▶ [Stored data]
━━━━

/-- Settles O28: each packet finds its target ready, and its target's answer is in the Weave. -/
theorem metadataAndTierPacketsComplete : Obligations.MetadataAndTierPacketsComplete := by
  unfold Obligations.MetadataAndTierPacketsComplete
  intro s p
  have taken : OnlyIn [.pool, .net] s (s.take p) := (s.take_onlyIn p).mono (by simp)
  have wanted (q a : Nat) : OnlyIn [.pool, .net] s ((s.take p).hbmWant q a) := taken.comp (State.hbmWant_onlyIn ..).toPoolNet
  have answered {t : State} (o : POp) (c a : Nat) (d : List Line) (h : OnlyIn [.pool, .net] s t) :
      OnlyIn [.pool, .net] s (t.respond p o c a d false) := h.comp ((State.respond_netOnly ..).mono (by simp))
  have acked {t : State} (c : Nat) (h : OnlyIn [.pool, .net] s t) : OnlyIn [.pool, .net] s (t.answer p c) :=
    h.comp (State.answer_memOnly ..)
  refine ⟨?_, ?_, ?_, fun l d u => exec_mqRd_table, ?_, exec_mqWr_buffer, ?_, fun l => exec_mqWr_table, ?_, ?_,
    fun b l i u => exec_mqMac_node, ?_, ?_, ?_, ?_, exec_tierFill, fun d m => exec_mirrorWr_pair, fun d => exec_mirrorWr_line⟩
  · intro arrives gate noTable noNode good
    exact ⟨_, exec_mqRd_plain arrives gate noTable noNode good, (State.respond_carries ..).sends ⟨rfl, rfl, rfl, rfl, rfl⟩,
      answered _ _ _ _ (wanted ..)⟩
  · intro b l i d arrives gate node held
    exact ⟨_, exec_mqRd_held arrives gate node held, (State.respond_carries ..).sends ⟨rfl, rfl, rfl, rfl, rfl⟩,
      OnlyIn.comp (s.take_onlyIn p) (State.respond_netOnly ..)⟩
  · intro b l i arrives gate node away good
    exact ⟨_, exec_mqRd_node arrives gate node away good, (State.respond_carries ..).sends ⟨rfl, rfl, rfl, rfl, rfl⟩,
      answered _ _ _ _ (wanted ..)⟩
  · intro arrives stack ok
    exact ⟨_, exec_mqRd_root arrives stack ok, (State.respond_carries ..).sends ⟨rfl, rfl, rfl, rfl, rfl⟩,
      OnlyIn.comp (s.take_onlyIn p) (State.respond_netOnly ..)⟩
  · intro b l i arrives clean node
    exact ⟨_, exec_mqWr_node arrives clean node, by rw [State.hcHeld_answer, State.hcHeld_hcPut],
      State.answer_mrAck (by rw [arrives.1]; rfl) 0, acked 0 (taken.comp (State.hcPut_onlyIn ..).toPoolNet)⟩
  · intro arrives clean stack slot ok
    have took (i c : Nat) (m : BitVec 64) : OnlyIn [.pool, .net] s ((s.take p).rootTook i c m) := taken.comp (onlyIn_pool _ _).toPoolNet
    refine ⟨_, exec_mqMac_root arrives clean stack slot ok, ?_, State.answer_mrAck (by rw [arrives.1]; rfl) 0,
      acked 0 ((took ..).comp (State.hcTrim_leaves ..).1)⟩
    rw [State.rootAt_trimmed, State.rootAt_rootTook, State.rootAt_congr (s := s) (t := s.take p) rfl rfl rfl]
  · intro arrives clean stack slot bad
    refine ⟨_, exec_mqMac_rootFailed arrives clean stack slot bad, ?_,
      OnlyIn.comp (s.take_onlyIn p) (OnlyIn.comp (State.report_onlyIn ..) (State.answer_netOnly ..))⟩
    rw [State.answer_mr (by rw [arrives.1]; rfl), State.respond, State.inject_reports, State.report_reports]
    exact List.mem_append_right _ List.mem_cons_self
  · intro l x arrives line found
    obtain ⟨t, runs, lines, mask, only⟩ := tierLookup_answers arrives
    refine ⟨t, runs, (lines l (by simp [line]) x found).sends ⟨rfl, rfl, rfl, rfl, rfl⟩, mask.sends ⟨rfl, rfl, rfl, ?_⟩, only⟩
    simp [tierMask, line, found]
  · intro arrives missing
    exact ⟨_, tierLookup_misses arrives missing, (State.inject_carries ..).sends ⟨rfl, rfl, rfl, rfl⟩,
      OnlyIn.comp (s.take_onlyIn p) (State.inject_netOnly ..)⟩
  · intro arrives
    obtain ⟨t, runs, lines, mask, only⟩ := tierLookup_answers arrives
    exact ⟨t, runs, fun l hl x hx => (lines l hl x hx).sends ⟨rfl, rfl, rfl, rfl, rfl, rfl⟩, mask.sends ⟨rfl, rfl, rfl, rfl⟩, only⟩
  · intro x arrives clean held free
    have filled := State.tierFill_held (s := s.take p) held free
    refine ⟨_, exec_tierFill arrives clean, ?_, State.answer_mrAck (by rw [arrives.1]; rfl) 0, acked 0 ?_⟩
    · rw [filled]
      simp [State.setTier, TierLine.filled]
    · rw [filled]
      exact taken.comp (onlyIn_pool _ _).toPoolNet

━━━━

▶ [YOUR TASK]
The lines to extract from the data above begin with the line containing "intro arrives clean stack slot bad" and end with the line containing "OnlyIn.comp (s.take_onlyIn p) (OnlyIn.comp". Extract them exactly, including both.

▶ [RESPONSE TO THIS EXERCISE]
  · intro arrives clean stack slot bad
    refine ⟨_, exec_mqMac_rootFailed arrives clean stack slot bad, ?_,
      OnlyIn.comp (s.take_onlyIn p) (OnlyIn.comp (State.report_onlyIn ..) (State.answer_netOnly ..))⟩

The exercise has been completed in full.